TASK:
Nothing in the records may be dropped or altered when you repeat them.

DATA SHOWN:
/-- Request a set point as a change that waits for a safe point (spec/15 R388, R390): a later request replaces an
earlier one. -/
def State.pendChange (s : State) (ch sp down : Nat) : State :=
  (((s.set (R.CH_STAT_PEND ch) 1).set (R.CH_STAT_SP_PEND ch) sp).set (I.CH_DOWN ch) down).set (I.CH_FORCE ch) 0

/-- The channel steps down, or records that no lower set point is available (spec/15 R388). -/
def State.stepDown (s : State) (ch : Nat) : State :=
  match s.lowerSp ch with
  | some k => s.pendChange ch k 1
  | none => (s.set (R.CH_EVT_NO_STEP ch) 1).raise (E.memNoStep ch)

/-- What a corrected read counts and records (spec/15 R374, R377, R388). -/
def State.memCe (s : State) (ch d : Nat) : State :=
  let s1 := ((s.set (R.CH_EVT_CE ch) 1).inc (R.CH_CE_CNT_CNT ch)).set (R.CH_ERR_INFO_DEV ch) d
  let s2 := (s1.set (I.CH_CEWIN ch) (s1.get (I.CH_CEWIN ch) + 1)).set (I.CH_DEVCNT ch d) (s1.get (I.CH_DEVCNT ch d) + 1)
  let s3 :=
    if s2.get (I.CH_CEWIN ch) = s2.get (R.CH_CE_RATE_CE_TH ch) then
      ((s2.set (R.CH_EVT_CE_RATE ch) 1).raise (E.memCeRate ch)).when (s2.on (R.CH_STAT_MARGIN_LOW ch)) (·.stepDown ch)
    else s2
  if s3.on (R.CH_ECC_CFG_ERASE_EN ch) && decide (s3.get (R.CH_ECC_CFG_DEV_TH ch) ≤ s3.get (I.CH_DEVCNT ch d))
      && !s3.on (R.CH_STAT_ERASED ch) then
    (((s3.set (R.CH_STAT_ERASED ch) 1).set (R.CH_STAT_ERASED_DEV ch) d).set (R.CH_EVT_ERASE ch) 1).raise (E.memErase ch)
  else s3

/-- What an uncorrectable read counts and records (spec/15 R374). -/
def State.memUe (s : State) (ch cw : Nat) : State :=
  (((s.set (R.CH_EVT_UE ch) 1).inc (R.CH_EVT_UE_CNT ch)).set (R.CH_ERR_ADDR_CW ch) cw).raise (E.memUe ch)

/-- A DRAM read of a codeword: whether it returns POISON, and the state with its counts. A codeword stored as poison is
recognised and not counted (spec/15 R374). -/
def State.memDecode (s : State) (ch cw errs : Nat) : Bool × State :=
  if s.cwBad (lin ch (cw * 128) / 128) then (true, s)
  else match s.ecc ch errs with
    | .clean => (false, s)
    | .one d => (false, s.memCe ch d)
    | .beyond => (true, s.memUe ch cw)

/-! ### Queues (spec/15 R378, R379) -/

/-- The codewords that `n` bytes from a channel offset touch: codeword, first byte in it, count. -/
def codewords (x n : Nat) : List (Nat × Nat × Nat) :=
  if n = 0 then [] else
  (List.range ((x + n - 1) / 128 - x / 128 + 1)).map (fun k =>
    let cw := x / 128 + k
    let lo := if k = 0 then x % 128 else 0
    let hi := min (x + n) (cw * 128 + 128)
    (cw, lo, hi - (cw * 128 + lo)))

/-- Places that a class may use in a queue of 64. -/
def classRoom (cls : Nat) : Nat := if cls = 0 then 64 else 56

/-- Entries of a channel's read queue, and of its write queue. -/
def State.rdLen (s : State) (ch : Nat) : Nat := (s.rdQ.filter (fun e => decide (e.ch = ch))).length
def State.wrLen (s : State) (ch : Nat) : Nat := (s.wrQ.filter (fun e => decide (e.ch = ch))).length

/-- Answer the request of a part once all its parts are done: OK, or POISON when any part is poison. -/
def State.finishRead (s : State) (p : RdPart) : State :=
  let mine := s.rdParts.filter (fun q => decide (q.port = p.port ∧ q.txn = p.txn ∧ q.ch = p.ch))
  if mine.length = p.parts then
    let data := (List.range p.parts).flatMap (fun i =>
      match mine.find? (fun q => decide (q.part = i)) with
      | some q => q.data
      | none => [])
    ({ s with rdParts := s.rdParts.filter (fun q => decide (¬(q.port = p.port ∧ q.txn = p.txn ∧ q.ch = p.ch))) } : State).emit
      (.beamReply p.port (19 + p.ch) (s.epoch 14) p.txn (if mine.any (·.poison) then 2 else 0) data)
  else s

SOLVED EXERCISE:
/-- Request a set point as a change that waits for a safe point (spec/15 R388, R390): a later request replaces an
earlier one. -/
def State.pendChange (s : State) (ch sp down : Nat) : State :=
  (((s.set (R.CH_STAT_PEND ch) 1).set (R.CH_STAT_SP_PEND ch) sp).set (I.CH_DOWN ch) down).set (I.CH_FORCE ch) 0

/-- The channel steps down, or records that no lower set point is available (spec/15 R388). -/
def State.stepDown (s : State) (ch : Nat) : State :=
  match s.lowerSp ch with
  | some k => s.pendChange ch k 1
  | none => (s.set (R.CH_EVT_NO_STEP ch) 1).raise (E.memNoStep ch)

/-- What a corrected read counts and records (spec/15 R374, R377, R388). -/
def State.memCe (s : State) (ch d : Nat) : State :=
  let s1 := ((s.set (R.CH_EVT_CE ch) 1).inc (R.CH_CE_CNT_CNT ch)).set (R.CH_ERR_INFO_DEV ch) d
  let s2 := (s1.set (I.CH_CEWIN ch) (s1.get (I.CH_CEWIN ch) + 1)).set (I.CH_DEVCNT ch d) (s1.get (I.CH_DEVCNT ch d) + 1)
  let s3 :=
    if s2.get (I.CH_CEWIN ch) = s2.get (R.CH_CE_RATE_CE_TH ch) then
      ((s2.set (R.CH_EVT_CE_RATE ch) 1).raise (E.memCeRate ch)).when (s2.on (R.CH_STAT_MARGIN_LOW ch)) (·.stepDown ch)
    else s2
  if s3.on (R.CH_ECC_CFG_ERASE_EN ch) && decide (s3.get (R.CH_ECC_CFG_DEV_TH ch) ≤ s3.get (I.CH_DEVCNT ch d))
      && !s3.on (R.CH_STAT_ERASED ch) then
    (((s3.set (R.CH_STAT_ERASED ch) 1).set (R.CH_STAT_ERASED_DEV ch) d).set (R.CH_EVT_ERASE ch) 1).raise (E.memErase ch)
  else s3

/-- What an uncorrectable read counts and records (spec/15 R374). -/
def State.memUe (s : State) (ch cw : Nat) : State :=
  (((s.set (R.CH_EVT_UE ch) 1).inc (R.CH_EVT_UE_CNT ch)).set (R.CH_ERR_ADDR_CW ch) cw).raise (E.memUe ch)

/-- A DRAM read of a codeword: whether it returns POISON, and the state with its counts. A codeword stored as poison is
recognised and not counted (spec/15 R374). -/
def State.memDecode (s : State) (ch cw errs : Nat) : Bool × State :=
  if s.cwBad (lin ch (cw * 128) / 128) then (true, s)
  else match s.ecc ch errs with
    | .clean => (false, s)
    | .one d => (false, s.memCe ch d)
    | .beyond => (true, s.memUe ch cw)

/-! ### Queues (spec/15 R378, R379) -/

/-- The codewords that `n` bytes from a channel offset touch: codeword, first byte in it, count. -/
def codewords (x n : Nat) : List (Nat × Nat × Nat) :=
  if n = 0 then [] else
  (List.range ((x + n - 1) / 128 - x / 128 + 1)).map (fun k =>
    let cw := x / 128 + k
    let lo := if k = 0 then x % 128 else 0
    let hi := min (x + n) (cw * 128 + 128)
    (cw, lo, hi - (cw * 128 + lo)))

/-- Places that a class may use in a queue of 64. -/
def classRoom (cls : Nat) : Nat := if cls = 0 then 64 else 56

/-- Entries of a channel's read queue, and of its write queue. -/
def State.rdLen (s : State) (ch : Nat) : Nat := (s.rdQ.filter (fun e => decide (e.ch = ch))).length
def State.wrLen (s : State) (ch : Nat) : Nat := (s.wrQ.filter (fun e => decide (e.ch = ch))).length

/-- Answer the request of a part once all its parts are done: OK, or POISON when any part is poison. -/
def State.finishRead (s : State) (p : RdPart) : State :=
  let mine := s.rdParts.filter (fun q => decide (q.port = p.port ∧ q.txn = p.txn ∧ q.ch = p.ch))
  if mine.length = p.parts then
    let data := (List.range p.parts).flatMap (fun i =>
      match mine.find? (fun q => decide (q.part = i)) with
      | some q => q.data
      | none => [])
    ({ s with rdParts := s.rdParts.filter (fun q => decide (¬(q.port = p.port ∧ q.txn = p.txn ∧ q.ch = p.ch))) } : State).emit
      (.beamReply p.port (19 + p.ch) (s.epoch 14) p.txn (if mine.any (·.poison) then 2 else 0) data)
  else s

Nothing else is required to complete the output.